-- ==== Sys2Proof/Laws/Step.lean ====
section
/-! SUPPORT. What one step can do, once: six cases. -/

namespace Sys2Proof.Machine

/-- The cases of a step, guards included: a reset; a change of the chip; the sequencer runs on; nothing is there to do; a
legal command is executed; an illegal word is answered. -/
theorem step_cases {s t : State} (h : step s = .next t) :
    (s.resetIn = true ∧ t = s.applyReset) ∨
    (s.resetIn = false ∧ ∃ e es, s.chipEvents = e :: es ∧ t = State.applyChipEvent { s with chipEvents := es } e) ∨
    (s.resetIn = false ∧ s.chipEvents = [] ∧ s.phase = .busy ∧ t = s.resume) ∨
    (s.resetIn = false ∧ s.chipEvents = [] ∧ s.phase = .idle ∧ s.port = [] ∧ t = s) ∨
    (s.resetIn = false ∧ s.chipEvents = [] ∧ s.phase = .idle ∧
      ∃ w ws i, s.port = w :: ws ∧ decode w = .ok i ∧ exec i { s with port := ws } = .next t) ∨
    (s.resetIn = false ∧ s.chipEvents = [] ∧ s.phase = .idle ∧
      ∃ w ws e, s.port = w :: ws ∧ decode w = .error e ∧ t = State.respondIllegal { s with port := ws }) := by
  unfold step cycle at h
  split at h
  · rename_i hr
    exact .inl ⟨hr, by injection h with h; exact h.symm⟩
  · rename_i e es hr he
    exact .inr (.inl ⟨hr, e, es, he, by injection h with h; exact h.symm⟩)
  · rename_i hr he
    unfold blockStep at h
    split at h
    · rename_i hp
      exact .inr (.inr (.inl ⟨hr, he, hp, by injection h with h; exact h.symm⟩))
    · rename_i hp hq
      exact .inr (.inr (.inr (.inl ⟨hr, he, hp, hq, by injection h with h; exact h.symm⟩)))
    · rename_i w ws hp hq
      unfold runWord at h
      split at h
      · rename_i i hd
        exact .inr (.inr (.inr (.inr (.inl ⟨hr, he, hp, w, ws, i, hq, hd, h⟩))))
      · rename_i e hd
        exact .inr (.inr (.inr (.inr (.inr ⟨hr, he, hp, w, ws, e, hq, hd, by injection h with h; exact h.symm⟩))))

/-! ### The step in each of its cases -/

theorem step_reset {s : State} (hr : s.resetIn = true) : step s = .next s.applyReset := by
  simp [step, cycle, hr]

theorem step_chipEvent {s : State} {e : ChipEvent} {es : List ChipEvent} (hr : s.resetIn = false)
    (he : s.chipEvents = e :: es) : step s = .next (State.applyChipEvent { s with chipEvents := es } e) := by
  simp [step, cycle, hr, he]

theorem step_busy {s : State} (hr : s.resetIn = false) (he : s.chipEvents = []) (hp : s.phase = .busy) :
    step s = .next s.resume := by
  simp [step, cycle, hr, he, blockStep, hp]

theorem step_idle {s : State} (hr : s.resetIn = false) (he : s.chipEvents = []) (hp : s.phase = .idle)
    (hq : s.port = []) : step s = .next s := by
  simp [step, cycle, hr, he, blockStep, hp, hq]

theorem step_word {s : State} {w : CommandWord} {ws : List CommandWord} (hr : s.resetIn = false)
    (he : s.chipEvents = []) (hp : s.phase = .idle) (hq : s.port = w :: ws) :
    step s = runWord w { s with port := ws } := by
  simp [step, cycle, hr, he, blockStep, hp, hq]

end Sys2Proof.Machine
end

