/-- A `writeAngle` taken by an IDLE block whose transport answers OK to the writes `before` and then gives the answers
`rest`: those writes are logged, the write `w` is outstanding in the state reached, and `rest` is served from there. -/
theorem exec_writeAngle_ok_prefix {s : State} {ch : Nat} {deg : Int} {before after : List (Byte × Byte)} {w : Byte × Byte}
    {rest : List Answer} (hidle : s.phase = .idle) (hanswers : s.answers = List.replicate before.length .ok ++ rest)
    (hwrites : s.commandWrites ch deg = before ++ w :: after) :
    ∃ t, exec (.writeAngle ch deg) s = .next (t.serve rest) ∧ t.phase = .busy ∧ t.remaining = w :: after ∧
      t.seqStep.isInit = !t.init ∧ s.Frame t ∧ t.responses = s.responses ∧
      t.busLog = s.busLog ++ records before .ok ∧ t.chip = s.chip.delivered before ∧ t.draws = s.draws := by
  obtain ⟨hbusy, hrem, hinit, _, hframe, hres, hlog, hchip, hdraws, hkept⟩ := s.acceptAngle_spec ch deg
  obtain ⟨t, hserve, hbusy', hrem', hinit', hframe', hres', hlog', hchip', hdraws'⟩ :=
    State.serve_ok_prefix hbusy hinit (hrem.trans hwrites)
  refine ⟨t, ?_, hbusy', hrem', hinit', hframe.trans hframe', hres'.trans hres, hlog ▸ hlog', hchip ▸ hchip',
    hdraws'.trans hdraws⟩
  rw [exec_writeAngle_idle hidle, State.resume, hkept, hanswers, hserve]

/-- In the channel phase, where at most two writes remain, INIT is set (41_init.md R93). -/
theorem State.init_of_remaining_le_two {s : State} (hinit : s.seqStep.isInit = !s.init) (h : s.remaining.length ≤ 2) :
    s.init = true := by
  have hchannel : ¬ s.seqStep.isInit = true := by
    rw [s.isInit_iff_remaining]
    omega
  simpa [hinit] using hchannel

/-- The first `writeAngle` with six OKs and no further answer: the initialization sequence is logged and INIT is set. -/
theorem exec_writeAngle_initializes {s : State} (hidle : s.phase = .idle) (hlow : s.init = false)
    (hanswers : s.answers = List.replicate 6 .ok) (ch : Nat) (deg : Int) :
    ∃ u, exec (.writeAngle ch deg) s = .next u ∧ u.busLog = s.busLog ++ records initSequence .ok ∧ u.init = true := by
  have hwrites : s.commandWrites ch deg = initSequence ++
      [(pulseL ch, lowByte (s.pulse (floorAngle deg))), (pulseH ch, highByte (s.pulse (floorAngle deg)))] := by
    simp [State.commandWrites, hlow]
  obtain ⟨t, hexec, _, hrem, hinit, _, _, hlog, _, _⟩ :=
    exec_writeAngle_ok_prefix (rest := []) hidle (by simpa [initSequence] using hanswers) hwrites
  have hhigh : t.init = true := State.init_of_remaining_le_two hinit (by simp [hrem])
  exact ⟨_, hexec, hlog, hhigh⟩

end Sys2Proof.Machine
end

section
/-! The three setters (40_trim.md): what any of them does to an IDLE block, and the clamps of the two trims. -/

━━━━━━

- **INSTRUCTIONS TO FOLLOW**
Find and copy each line above that includes the string "replicate".

- **SOLVED EXERCISE**
    {rest : List Answer} (hidle : s.phase = .idle) (hanswers : s.answers = List.replicate before.length .ok ++ rest)
    (hanswers : s.answers = List.replicate 6 .ok) (ch : Nat) (deg : Int) :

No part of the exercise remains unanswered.